Decrease in flow rates of production wells and an increase in the share of complicated wells are the defining trends in the modern oil and gas industry. Influence of associated petroleum gas is one of the factors hindering the achievement of the maximum flow rate potential of the wells. The gas separated at the intake of the submersible pump accumulates in the annulus, causing a gradual pressure increase in it [6]. An increase in annular gas pressure leads to a corresponding increase in bottomhole pressure and a decrease in back pressure on the reservoir. Negative effect of gas accumulation in the annulus is also associated with the displacement and reduction of the dynamic liquid level to the pump suspension depth.

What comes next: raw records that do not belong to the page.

/-! ### The commands that are one word loop -/

/-- The body of a command that is one word loop: words of its range, then its completion. -/
theorem runBody_oneLoop {i : Instr} (hi : i ∈ [.zeroFill, .copy, .isZero, .addShort, .mulShort, .divShort, .addLong])
    (r : Running) (s : State) :
    ∃ v f z t, OnlyWords (writtenWords i r.args).1 (writtenWords i r.args).2 s t ∧ runBody i r s = t.complete v f z := by
  have loop : ∀ {base n : Nat} (word : Args → WordBody) (done : Word → State → State),
      (∀ k c s, k < r.args.len.toNat → OnlyWords base n s (word r.args k c s).2) →
      (∀ c s, ∃ v f z, done c s = State.complete s v f z) →
      ∃ v f z t, OnlyWords base n s t ∧ oneLoop word done r s = t.complete v f z := fun word done h hd => by
    obtain ⟨c, t, h1, h2⟩ := oneLoop_effect h s
    obtain ⟨v, f, z, e⟩ := hd c t
    exact ⟨v, f, z, t, h1, h2.trans e⟩
  cases i with
  | zeroFill => exact loop zeroFillWord zeroFillDone (fun k c s hk => zeroWord_effect hk c s) (fun _ _ => ⟨_, _, _, rfl⟩)
  | copy => exact loop copyArgsWord copyDone (fun k c s hk => copyArgsWord_effect hk c s) (fun _ _ => ⟨_, _, _, rfl⟩)
  | isZero => exact loop isZeroWord isZeroDone (fun k c s _ => OnlyWords.refl 0 0 s) (fun _ _ => ⟨_, _, _, rfl⟩)
  | addShort => exact loop addShortWord addShortDone (fun k c s hk => addWord_effect hk c s) (fun _ _ => ⟨_, _, _, rfl⟩)
  | mulShort => exact loop mulShortWord mulShortDone (fun k c s hk => mulWord_effect hk c s) (fun _ _ => ⟨_, _, _, rfl⟩)
  | divShort => exact loop divShortWord divShortDone (fun k c s hk => divWord_effect hk c s) (fun _ _ => ⟨_, _, _, rfl⟩)
  | addLong => exact loop addLongWord addLongDone (fun k c s hk => addLongWord_effect hk c s) (fun _ _ => ⟨_, _, _, rfl⟩)
  | mulLong | parse | format _ => simp at hi

/-- Settles O53: a drop and a fault touch `STATUS` only; an accepted command writes words of its range and completes. -/
theorem bufferCommandFrame : Obligations.BufferCommandFrame := by
  intro i s t hi h
  rw [exec_eq] at h
  injection h with h
  subst h
  rcases command_cases i (runBody i) s with ⟨_, e⟩ | ⟨_, code, _, e⟩ | ⟨_, _, e⟩ <;> rw [e]
  · exact ⟨rfl, .inl ⟨rfl, rfl, rfl⟩, fun _ _ => rfl⟩
  · exact ⟨rfl, .inr (.inl ⟨rfl, rfl, rfl⟩), fun _ _ => rfl⟩
  · obtain ⟨v, f, z, u, ⟨⟨m, rfl⟩, hbytes, _⟩, hu⟩ :=
      runBody_oneLoop hi (Running.start i s.args) (s.begin (Running.start i s.args))
    rw [hu]
    exact ⟨rfl, .inr (.inr ⟨rfl, rfl⟩), hbytes⟩

end Sys2Proof.Machine
end

section
/-!
PROOFS. PARSE: the holds on `IN` and `DIAG` (R90, R91, R227), and the finality of `InvalidCharacter` (R42).
-/
namespace Sys2Proof.Machine

/-! ### Acceptance and holds -/

/-- A command whose arguments pass runs its body on a ready block (R121). -/
theorem exec_accepted {i : Instr} {s : State} (hr : s.ready) (hc : check i s.args s.params = none) :
    exec i s = .next (runBody i (Running.start i s.args) (s.begin (Running.start i s.args))) := by
  obtain ⟨hb, hf, ht⟩ := hr
  rw [exec_eq, command_accepted (by simp [Status.blocked, hb, hf, ht]) hc]

/-- The arguments of PARSE pass when its range is in bounds (R120). -/
theorem check_parse {x : Args} {p : Params} (h : x.a.toNat + x.len.toNat ≤ p.bufWords) : check .parse x p = none := by
  rw [check_eq_none_iff]
  refine ⟨rfl, ?_, rfl, rfl⟩
  simpa [boundsFails, ranges, Range.inBounds, Args.rangeA] using h

/-- A turn of a held command changes nothing (R353). -/
theorem sequencerTurn_held {t : State} {r : Running} (hs : t.seq = .busy r) (hw : r.wellFormed t.params = true)
    (hh : r.held t = true) : sequencerTurn t = .next t := by
  simp [sequencerTurn, hs, hw, hh]

/-! ### Digits, and what follows them -/

/-- PARSE after its start, over digits and what follows them: the digits are taken, the destination holds the value of
the numeral and the flag says whether it was too large (R221, R223). -/
theorem parseRun_digits {ds : List Nat} (hd : ∀ d ∈ ds, d ≤ 9) {tail : List InItem} {r : Running} {s : State}
    (ht : r.trunc = false) (hi : s.input = digitItems ds ++ tail) :
    ∃ m, parseRun r s
        = parseItems
            { r with
              count := r.count + ds.length, trunc := decide (2 ^ (64 * r.args.len.toNat) ≤ numeralValue ds) }
            tail ((s.setBufram m).setInput tail) ∧
      ((s.setBufram m).setInput tail).val r.args.a.toNat r.args.len.toNat
        = numeralValue ds % 2 ^ (64 * r.args.len.toNat) := by
  obtain ⟨m0, e0⟩ := forWords_onlyRam (body := parseClearWord r.args) (fun _ _ _ => ⟨_, State.writeWord_eq ..⟩)
    r.args.len.toNat 0 0 s
  have hz : (s.setBufram m0).val r.args.a.toNat r.args.len.toNat = 0 := by
    rw [← e0, State.val_eq_zero_iff]
    intro k h1 h2
    exact (forWords_zeroWord r.args.a.toNat r.args.len.toNat 0 0 s k).trans (if_pos ⟨h1, h2⟩)
  have hflag : r.trunc = decide (2 ^ (64 * r.args.len.toNat) ≤ 0) := by simp [ht]
  obtain ⟨m, e, hv, _⟩ := parseItems_digits hd tail r 0 (s.setBufram m0) (by rw [hz, Nat.zero_mod]) hflag hi
  rw [← numeralValue_foldl] at e hv
  refine ⟨m, ?_, hv⟩
  rw [parseRun, e0]
  rw [show (s.setBufram m0).input = digitItems ds ++ tail from hi, e]
  rfl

Insufficient liquid level above the pump causes complications in the operation of pumping units: an increase of the friction force in the plunger pair, jamming and thermal locking of the plunger in rod units; overheating and melting of the power cable of electric submersible pumps [1, 9, 24]. Furthermore, an insufficient liquid level above the pump can lead to a decrease in the efficiency of pumping units [5]. High values ​​of the annular gas pressure as a component of the bottomhole pressure requires more accurate methods for recalculating the wellhead parameters when measuring the level recovery curve [6]. In general, problem of pressure growth at the intake of pumping units is relevant both for the fields of the Volga-Ural region [3] and Western Siberia [11]. Therefore, a number of investigations are aimed at studying the properties of gas and gas-liquid mixture in the annulus [10]. Field measurements of associated gas consumption for fields in Western Siberia were carried out, as well as chromatographic, physical and chemical analyzes for the properties of associated gas [16]. The work [11] analyzed the change in the gas factor in time.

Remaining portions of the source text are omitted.